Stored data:

-- ==== Sys2Proof/Laws/Ops.lean ====
section
/-! SUPPORT. What each shared operation can do, once: the codec buffer's bytes, the command port, and the checks that
stand before a command's effect. Proofs about commands cite these and unfold no operation. -/

namespace Sys2Proof.Machine

/-! ### The codec buffer -/

/-- A byte just written is read back. -/
@[simp] theorem readByte_writeByte_same (m : List Host.Cell) (a : Nat) (b : Byte) :
    readByte (writeByte m a b) a = some b := by
  induction m with
  | nil => simp [writeByte, readByte]
  | cons c m ih =>
    obtain ⟨k, v⟩ := c
    by_cases hlt : a < k
    · simp [writeByte, hlt, readByte]
    · by_cases heq : a = k
      · simp [writeByte, heq, readByte]
      · simp [writeByte, hlt, heq, readByte, ih]

/-- A write leaves every other byte alone. -/
theorem readByte_writeByte_other (m : List Host.Cell) {a x : Nat} (b : Byte) (h : x ≠ a) :
    readByte (writeByte m a b) x = readByte m x := by
  induction m with
  | nil => simp [writeByte, readByte, h]
  | cons c m ih =>
    obtain ⟨k, v⟩ := c
    by_cases hlt : a < k
    · simp [writeByte, hlt, readByte, h]
    · by_cases heq : a = k
      · subst heq; simp [writeByte, readByte, h]
      · simp [writeByte, hlt, heq, readByte, ih]

/-- The addresses listed after a write are those listed before and the one written. -/
theorem mem_writeByte_address {m : List Host.Cell} {a x : Nat} {b : Byte}
    (h : x ∈ (writeByte m a b).map Prod.fst) : x = a ∨ x ∈ m.map Prod.fst := by
  induction m with
  | nil => simp [writeByte] at h; exact .inl h
  | cons c m ih =>
    obtain ⟨k, v⟩ := c
    by_cases hlt : a < k
    · simpa [writeByte, hlt] using h
    · by_cases heq : a = k
      · subst heq; simp [writeByte] at h; simp; tauto
      · simp [writeByte, hlt, heq] at h ih ⊢
        rcases h with h | ⟨v', h⟩
        · exact .inr (.inl h)
        · rcases ih _ h with h | h
          · exact .inl h
          · exact .inr (.inr h)

/-- A write keeps the canonical form. -/
theorem writeByte_wf {m : List Host.Cell} (a : Nat) (b : Byte) (h : Memory.wf m) : Memory.wf (writeByte m a b) := by
  induction m with
  | nil => simp [writeByte, Memory.wf]
  | cons c m ih =>
    obtain ⟨k, v⟩ := c
    have hk : ∀ x ∈ m.map Prod.fst, k < x := (List.pairwise_cons.mp h).1
    have hm : Memory.wf m := (List.pairwise_cons.mp h).2
    by_cases hlt : a < k
    · simp only [writeByte, if_pos hlt]
      refine List.pairwise_cons.mpr ⟨fun x hx => ?_, h⟩
      rcases List.mem_cons.mp hx with rfl | hx
      · exact hlt
      · exact hlt.trans (hk x hx)
    · by_cases heq : a = k
      · subst heq
        simp only [writeByte, if_neg (Nat.lt_irrefl a)]
        exact List.pairwise_cons.mpr ⟨hk, hm⟩
      · simp only [writeByte, if_neg hlt, if_neg heq]
        refine List.pairwise_cons.mpr ⟨fun x hx => ?_, ih hm⟩
        rcases mem_writeByte_address hx with rfl | hx
        · show k < x; omega
        · exact hk x hx

/-- A write of several bytes keeps the canonical form. -/
theorem writeBytes_wf {m : List Host.Cell} (a : Nat) (bs : List Byte) (h : Memory.wf m) :
    Memory.wf (writeBytes m a bs) := by
  induction bs generalizing m a with
  | nil => exact h
  | cons b bs ih => exact ih (a + 1) (writeByte_wf a b h)

/-- The addresses listed after a write of several bytes. -/
theorem mem_writeBytes_address {m : List Host.Cell} {a x : Nat} {bs : List Byte}
    (h : x ∈ (writeBytes m a bs).map Prod.fst) : (a ≤ x ∧ x < a + bs.length) ∨ x ∈ m.map Prod.fst := by
  induction bs generalizing m a with
  | nil => exact .inr h
  | cons b bs ih =>
    rcases ih h with h | h
    · left; simp; omega
    · rcases mem_writeByte_address h with rfl | h
      · left; simp
      · exact .inr h

/-- What a byte reads as after a write of several: the byte written there, or what it was. -/
theorem readByte_writeBytes (m : List Host.Cell) (a x : Nat) (bs : List Byte) :
    readByte (writeBytes m a bs) x = if a ≤ x ∧ x < a + bs.length then bs[x - a]? else readByte m x := by
  induction bs generalizing m a with
  | nil => simp [writeBytes]
  | cons b bs ih =>
    rw [writeBytes, ih]
    by_cases hx : x = a
    · subst hx; simp
    · rw [readByte_writeByte_other m b hx]
      by_cases hin : a + 1 ≤ x ∧ x < a + 1 + bs.length
      · have h1 : x - a = x - (a + 1) + 1 := by omega
        rw [if_pos hin, if_pos (by simp; omega), h1, List.getElem?_cons_succ]
      · rw [if_neg hin, if_neg (by simp; omega)]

EXERCISE DIRECTIONS: Repeat the records above with every character intact.

ANSWER AREA:
-- ==== Sys2Proof/Laws/Ops.lean ====
section
/-! SUPPORT. What each shared operation can do, once: the codec buffer's bytes, the command port, and the checks that
stand before a command's effect. Proofs about commands cite these and unfold no operation. -/

namespace Sys2Proof.Machine

/-! ### The codec buffer -/

/-- A byte just written is read back. -/
@[simp] theorem readByte_writeByte_same (m : List Host.Cell) (a : Nat) (b : Byte) :
    readByte (writeByte m a b) a = some b := by
  induction m with
  | nil => simp [writeByte, readByte]
  | cons c m ih =>
    obtain ⟨k, v⟩ := c
    by_cases hlt : a < k
    · simp [writeByte, hlt, readByte]
    · by_cases heq : a = k
      · simp [writeByte, heq, readByte]
      · simp [writeByte, hlt, heq, readByte, ih]

/-- A write leaves every other byte alone. -/
theorem readByte_writeByte_other (m : List Host.Cell) {a x : Nat} (b : Byte) (h : x ≠ a) :
    readByte (writeByte m a b) x = readByte m x := by
  induction m with
  | nil => simp [writeByte, readByte, h]
  | cons c m ih =>
    obtain ⟨k, v⟩ := c
    by_cases hlt : a < k
    · simp [writeByte, hlt, readByte, h]
    · by_cases heq : a = k
      · subst heq; simp [writeByte, readByte, h]
      · simp [writeByte, hlt, heq, readByte, ih]

/-- The addresses listed after a write are those listed before and the one written. -/
theorem mem_writeByte_address {m : List Host.Cell} {a x : Nat} {b : Byte}
    (h : x ∈ (writeByte m a b).map Prod.fst) : x = a ∨ x ∈ m.map Prod.fst := by
  induction m with
  | nil => simp [writeByte] at h; exact .inl h
  | cons c m ih =>
    obtain ⟨k, v⟩ := c
    by_cases hlt : a < k
    · simpa [writeByte, hlt] using h
    · by_cases heq : a = k
      · subst heq; simp [writeByte] at h; simp; tauto
      · simp [writeByte, hlt, heq] at h ih ⊢
        rcases h with h | ⟨v', h⟩
        · exact .inr (.inl h)
        · rcases ih _ h with h | h
          · exact .inl h
          · exact .inr (.inr h)

/-- A write keeps the canonical form. -/
theorem writeByte_wf {m : List Host.Cell} (a : Nat) (b : Byte) (h : Memory.wf m) : Memory.wf (writeByte m a b) := by
  induction m with
  | nil => simp [writeByte, Memory.wf]
  | cons c m ih =>
    obtain ⟨k, v⟩ := c
    have hk : ∀ x ∈ m.map Prod.fst, k < x := (List.pairwise_cons.mp h).1
    have hm : Memory.wf m := (List.pairwise_cons.mp h).2
    by_cases hlt : a < k
    · simp only [writeByte, if_pos hlt]
      refine List.pairwise_cons.mpr ⟨fun x hx => ?_, h⟩
      rcases List.mem_cons.mp hx with rfl | hx
      · exact hlt
      · exact hlt.trans (hk x hx)
    · by_cases heq : a = k
      · subst heq
        simp only [writeByte, if_neg (Nat.lt_irrefl a)]
        exact List.pairwise_cons.mpr ⟨hk, hm⟩
      · simp only [writeByte, if_neg hlt, if_neg heq]
        refine List.pairwise_cons.mpr ⟨fun x hx => ?_, ih hm⟩
        rcases mem_writeByte_address hx with rfl | hx
        · show k < x; omega
        · exact hk x hx

/-- A write of several bytes keeps the canonical form. -/
theorem writeBytes_wf {m : List Host.Cell} (a : Nat) (bs : List Byte) (h : Memory.wf m) :
    Memory.wf (writeBytes m a bs) := by
  induction bs generalizing m a with
  | nil => exact h
  | cons b bs ih => exact ih (a + 1) (writeByte_wf a b h)

/-- The addresses listed after a write of several bytes. -/
theorem mem_writeBytes_address {m : List Host.Cell} {a x : Nat} {bs : List Byte}
    (h : x ∈ (writeBytes m a bs).map Prod.fst) : (a ≤ x ∧ x < a + bs.length) ∨ x ∈ m.map Prod.fst := by
  induction bs generalizing m a with
  | nil => exact .inr h
  | cons b bs ih =>
    rcases ih h with h | h
    · left; simp; omega
    · rcases mem_writeByte_address h with rfl | h
      · left; simp
      · exact .inr h

/-- What a byte reads as after a write of several: the byte written there, or what it was. -/
theorem readByte_writeBytes (m : List Host.Cell) (a x : Nat) (bs : List Byte) :
    readByte (writeBytes m a bs) x = if a ≤ x ∧ x < a + bs.length then bs[x - a]? else readByte m x := by
  induction bs generalizing m a with
  | nil => simp [writeBytes]
  | cons b bs ih =>
    rw [writeBytes, ih]
    by_cases hx : x = a
    · subst hx; simp
    · rw [readByte_writeByte_other m b hx]
      by_cases hin : a + 1 ≤ x ∧ x < a + 1 + bs.length
      · have h1 : x - a = x - (a + 1) + 1 := by omega
        rw [if_pos hin, if_pos (by simp; omega), h1, List.getElem?_cons_succ]
      · rw [if_neg hin, if_neg (by simp; omega)]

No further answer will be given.